As Obama nears the end of his first term, the mixed results of his Iran policy have provided ammunition for supporters — who point to the president’s unparalleled success in uniting the world against a nuclear Iran — but also for his chief political rival, Republican Mitt Romney, who has pounded the White House for failing to halt Iran’s march to a nuclear-weapons capability and accused the president of abandoning Israel, the United States’ top ally in the region.

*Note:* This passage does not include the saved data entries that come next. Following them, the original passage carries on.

-- ==== Sys2Proof/Certificates/Slice0/Obligations.lean ====
section
/-! DEFINITION. The statements for the provers. -/

section Statements

open Sys2Proof Sys2Proof.Machine

/-! ### The machine -/

/-- A step takes the command at the front of the queue and runs it with the queue's rest; on an empty queue the block
idles, which is the model's choice (log entry 7). -/
def Obligations.StepTakesFrontOfQueue : Prop :=
  (∀ (s : State) (c : Instr) (rest : List Instr), s.pending = c :: rest → step s = exec c { s with pending := rest }) ∧
    ∀ s : State, s.pending = [] → step s = .next s

/-- No command stops the machine: each answers a next state on every state, and none changes the queue of waiting
commands. -/
def Obligations.CommandsAnswerNextAndKeepQueue : Prop :=
  ∀ (c : Instr) (s : State), ∃ t, exec c s = .next t ∧ t.pending = s.pending

/-- Frame of the ports: no command of Table 11-1 but RESTART, no unknown code, no fetch and no discarded or ignored
frame changes a byte or a mark of the array. -/
def Obligations.PortCommandsLeaveArray : Prop :=
  ∀ (c : Instr) (s t : State),
    ((commandOn c).isSome = true ∧ isRestart c = false) ∨ (∃ p code a, c = .unknownCommand p code a) ∨
        (∃ f, c = .fetch f) ∨ (∃ p b m, c = .badFrame p b m) ∨ (∃ p b, c = .ignoredFrame p b) →
      exec c s = .next t →
        ∀ (l : Loc) (g pos : Nat),
          byteAt (t.granule l g).data pos = byteAt (s.granule l g).data pos ∧ t.markField l = s.markField l

/-! ### Frames (11.1, 11.2) -/

/-- While the part is STARTING or a RESTART is deferred, every command of Table 11-1 but STATUS that is sent with a
listed argument count answers NOT_READY, and nothing else changes. -/
def Obligations.NotReadyIsAnswered : Prop :=
  ∀ (c : Instr) (p : Port) (a : Bytes) (s : State),
    commandOn c = some (p, a) → isStatus c = false → countListed c = true → s.takesNotReady p →
      exec c s = .next (s.modPort p (fun ps => { ps with slot := .ready .notReady [] }))

/-- A command frame that arrives while the slot is PENDING sets OVERRUN and does nothing else. While the part is held in
reset the ports take no frames: commands, unknown codes, fetches and discarded frames have no effect. -/
def Obligations.FramesThatAreNotTaken : Prop :=
  ∀ s : State,
    (∀ (c : Instr) (p : Port) (a : Bytes), commandOn c = some (p, a) → s.phase ≠ .held → (s.port p).slot = .pending →
      exec c s = .next (s.modPort p (fun ps => { ps with flags := ps.flags ||| 0x80#8 }))) ∧
    (s.phase = .held →
      (∀ (c : Instr), (commandOn c).isSome = true → exec c s = .next s) ∧
        (∀ p code a, exec (.unknownCommand p code a) s = .next s) ∧ (∀ f, exec (.fetch f) s = .next s) ∧
          (∀ p b m, exec (.badFrame p b m) s = .next s) ∧ ∀ p b, exec (.ignoredFrame p b) s = .next s)

/-- A well-formed frame whose argument count its command does not accept is answered BAD_ARG. -/
def Obligations.UnlistedCountIsBadArg : Prop :=
  ∀ (c : Instr) (p : Port) (a : Bytes) (s : State),
    commandOn c = some (p, a) → countListed c = false → s.phase ≠ .held → (s.port p).slot ≠ .pending →
      exec c s = .next (s.modPort p (fun ps => { ps with slot := .ready .badArg [] }))

/-- Key validity, for the nine commands that carry a key. -/
def Obligations.InvalidKeyIsBadArg : Prop :=
  (∀ k : Key, keyValid k = true ↔ 1 ≤ k.toNat ∧ k.toNat ≤ 0xFFFFFFFE) ∧
    ∀ (c : Instr) (p : Port) (a : Bytes) (s : State),
      commandOn c = some (p, a) → carriesKey c = true → countListed c = true → s.takes p →
        (headKey a = 0#32 ∨ headKey a = 0xFFFFFFFF#32) →
          exec c s = .next (s.modPort p (fun ps => { ps with slot := .ready .badArg [] }))

/-- Frames that are no command of the table: an unknown code is answered UNKNOWN, or ignored with OVERRUN at a PENDING
slot; a discarded frame sets FRAME_ERROR and leaves the slot; an ignored frame sets OVERRUN. Discarded is a frame that
is not well formed, and on Port M one that ends in the middle of a byte (for Port S see log entry 40). -/
def Obligations.UnknownAndDiscardedFrames : Prop :=
  ∀ (s : State) (p : Port), s.phase ≠ .held →
    (∀ code a, commandCodes.contains code = false → (p = .m → code ≠ 0xF0#8) →
      ((s.port p).slot ≠ .pending →
        exec (.unknownCommand p code a) s = .next (s.modPort p (fun ps => { ps with slot := .ready .unknown [] }))) ∧
      ((s.port p).slot = .pending →
        exec (.unknownCommand p code a) s = .next (s.modPort p (fun ps => { ps with flags := ps.flags ||| 0x80#8 })))) ∧
    (∀ bytes midByte, bytes ≠ [] → (p = .m → bytes.head? ≠ some 0xF0#8) →
      (frameWellFormed bytes = false ∨ midByte = true ∧ p = .m) →
      exec (.badFrame p bytes midByte) s = .next (s.modPort p (fun ps => { ps with flags := ps.flags ||| 0x40#8 }))) ∧
    (∀ bytes, frameWellFormed bytes = true → (p = .m → bytes.head? ≠ some 0xF0#8) → (s.port p).slot = .pending →
      exec (.ignoredFrame p bytes) s = .next (s.modPort p (fun ps => { ps with flags := ps.flags ||| 0x80#8 })))

/-- Fetches. A fetch of a READY slot that runs to one byte past the check byte sends status, L, data, check byte and
FFH, and empties the slot exactly when it is confirmed: by the echo on Port M, by the acknowledge on Port S. A fetch of
an EMPTY or PENDING slot leaves the slot as it is. -/
def Obligations.FetchCollectsResponse : Prop :=
  ∀ (s : State), s.phase ≠ .held →
    (∀ (sent : Bytes) (st : Status) (d : Bytes), s.portM.slot = .ready st d → sent.length = d.length + 4 →
      let body := st.code :: BitVec.ofNat 8 d.length :: d
      let check := crc8 (0xF0#8 :: body)
      exec (.fetch (.onM sent)) s =
        .next (s.modPort .m (fun ps =>
          { ps with
            sent := 0xFF#8 :: (body ++ [check, 0xFF#8])
            slot := if sent[d.length + 3]? = some check then .empty else .ready st d }))) ∧
    (∀ (acked : Bool) (st : Status) (d : Bytes), s.portS.slot = .ready st d →
      let body := st.code :: BitVec.ofNat 8 d.length :: d
      exec (.fetch (.onS (d.length + 4) acked)) s =
        .next (s.modPort .s (fun ps =>
          { ps with
            sent := body ++ [crc8 body, 0xFF#8]
            slot := if acked = true then .empty else .ready st d }))) ∧
    (∀ (f : Fetch), (s.port f.port).slot = .empty ∨ (s.port f.port).slot = .pending →
      ∃ t, exec (.fetch f) s = .next t ∧ t = s.modPort f.port (fun ps => { ps with sent := (t.port f.port).sent }))

/-! ### Event flags and queries (11.3, 11.4) -/

/-- ACK clears the flags it names on its own port, answers the event byte after the change, and when it names
HOLD_LAPSED empties that port's LAPSED slots and no other slot, whether or not the flag was set (the latter is the
model's, log entry 26). EVENT_MASK replaces the port's event mask and answers it. A port's attention line is low exactly
when, outside the hold, a flag is set and enabled or RESULT_READY is enabled and a result waits. -/
def Obligations.AckAndEventMaskAct : Prop :=
  (∀ (s : State) (p : Port) (mask : Byte), s.takes p →
    (∃ t, exec (.ack p [mask]) s = .next t ∧ (t.port p).flags = (s.port p).flags &&& ~~~mask ∧
      (t.port p).slot = .ready .ok [(t.port p).eventByte] ∧
      (∀ (i : Fin 8) q e k, mask.getLsbD 1 = true → slotPort i = p → s.holds[i] = .lapsed q e k →
        t.holds[i] = .empty) ∧
      (∀ i : Fin 8, (mask.getLsbD 1 = false ∨ slotPort i ≠ p ∨ ∀ q e k, s.holds[i] ≠ .lapsed q e k) →
        t.holds[i] = s.holds[i]) ∧
      t = { s.modPort p (fun ps => { ps with flags := (t.port p).flags, slot := (t.port p).slot }) with
        holds := t.holds }) ∧
    exec (.eventMask p [mask]) s =
      .next (s.modPort p (fun ps => { ps with mask := mask, slot := .ready .ok [mask] }))) ∧
  ∀ (s : State) (p : Port), s.attnLow p = true ↔
    s.phase ≠ .held ∧ ((∃ b, b < 8 ∧ (s.port p).flags.getLsbD b = true ∧ (s.port p).mask.getLsbD b = true) ∨
      (s.port p).results ≠ [] ∧ (s.port p).mask.getLsbD 0 = true)

/-- STATUS (in STARTING, in READY and while a RESTART is deferred), CAPTURE, REFRESH_LIST, CENSUS_RESULT and SETUP_READ
answer OK with their record as it stands and change nothing but the response slot. That the overflow byte, the stale byte
and the setup fixed byte are 01H for set and 00H for clear is the model's, log entry 44. -/
def Obligations.QueriesAnswerTheirRecord : Prop :=
  ∀ (s : State) (p : Port),
    (s.phase ≠ .held → (s.port p).slot ≠ .pending →
      exec (.status p []) s = .next (s.modPort p (fun ps => { ps with slot := .ready .ok (s.statusBytes p) }))) ∧
    (s.takes p →
      exec (.capture p []) s = .next (s.modPort p (fun ps => { ps with slot := .ready .ok s.capture.bytes })) ∧
      exec (.refreshList p []) s = .next (s.modPort p (fun ps => { ps with slot := .ready .ok s.refreshBytes })) ∧
      exec (.censusResult p []) s =
        .next (s.modPort p (fun ps => { ps with slot := .ready .ok (censusBytes s.census) })) ∧
      exec (.setupRead p []) s = .next (s.modPort p (fun ps => { ps with slot := .ready .ok s.setup.bytes })))

/-! ### The directory (Chapter 1) -/

/-- FIND, Table 1-6. -/
def Obligations.FindAnswersByTable : Prop :=
  ∀ (s : State) (p : Port) (a b c d : Byte),
    let answers := fun (st : Status) (data : Bytes) =>
      exec (.find p [a, b, c, d]) s = .next (s.modPort p (fun ps => { ps with slot := .ready st data }))
    (s.takesNotReady p → answers .notReady []) ∧
    (s.takes p → keyValid (word32 a b c d) = false → answers .badArg []) ∧
    (s.takes p → keyValid (word32 a b c d) = true →
      (∀ i, s.activeIndex (word32 a b c d) = some i → answers .ok (s.describe i)) ∧
      (∀ i rest, s.activeIndex (word32 a b c d) = none → s.retiringList (word32 a b c d) = i :: rest →
        answers .ok (s.describe i)) ∧
      (s.activeIndex (word32 a b c d) = none → s.retiringList (word32 a b c d) = [] → answers .notFound []))

/-- LIST, Table 1-8: the lowest entry at or above from_index that is not FREE and matches the filter. -/
def Obligations.ListAnswersByTable : Prop :=
  ∀ (s : State) (p : Port) (h l f : Byte),
    let start := (word16 h l).toNat
    let answers := fun (st : Status) (data : Bytes) =>
      exec (.list p [h, l, f]) s = .next (s.modPort p (fun ps => { ps with slot := .ready st data }))
    let found := fun (i : Nat) =>
      start ≤ i ∧ i < 512 ∧ ∃ c, (s.entry i).cls? = some c ∧ (f = 0xFF#8 ∨ f.toNat = c.val)
    (s.takesNotReady p → answers .notReady []) ∧
    (s.takes p → (512 < start ∨ 7 < f.toNat ∧ f ≠ 0xFF#8) → answers .badArg []) ∧
    (s.takes p → start ≤ 512 → (f.toNat ≤ 7 ∨ f = 0xFF#8) →
      (∀ i, found i → (∀ j, j < i → ¬found j) → answers .ok (s.describe i)) ∧
      ((∀ i, ¬found i) → answers .endOfList []))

The Iran record offers unique insights into Obama’s use of power in dealing with an intractable foreign policy challenge that threatens to dominate the agenda of whoever occupies the White House in 2013. On Monday, at the U.N. General Assembly, Iranian President Mahmoud Ahmadinejad remained defiant in the face of calls for his country to curb its nuclear program and suggested that the United States was being bullied by Israel. Obama is expected to address the issue in remarks before the United Nations on Tuesday.

For now, the Obama administration is seeking to further increase the pain for Iran, responding in part to pressure from Israel and from Congress, which has consistently urged harsher measures, including some that U.S. officials fear could hurt allies as well as Iranians. Although sanctions rarely work, independent analysts say a groundswell of economic unrest could force the regime to make concessions if it sees its survival at risk.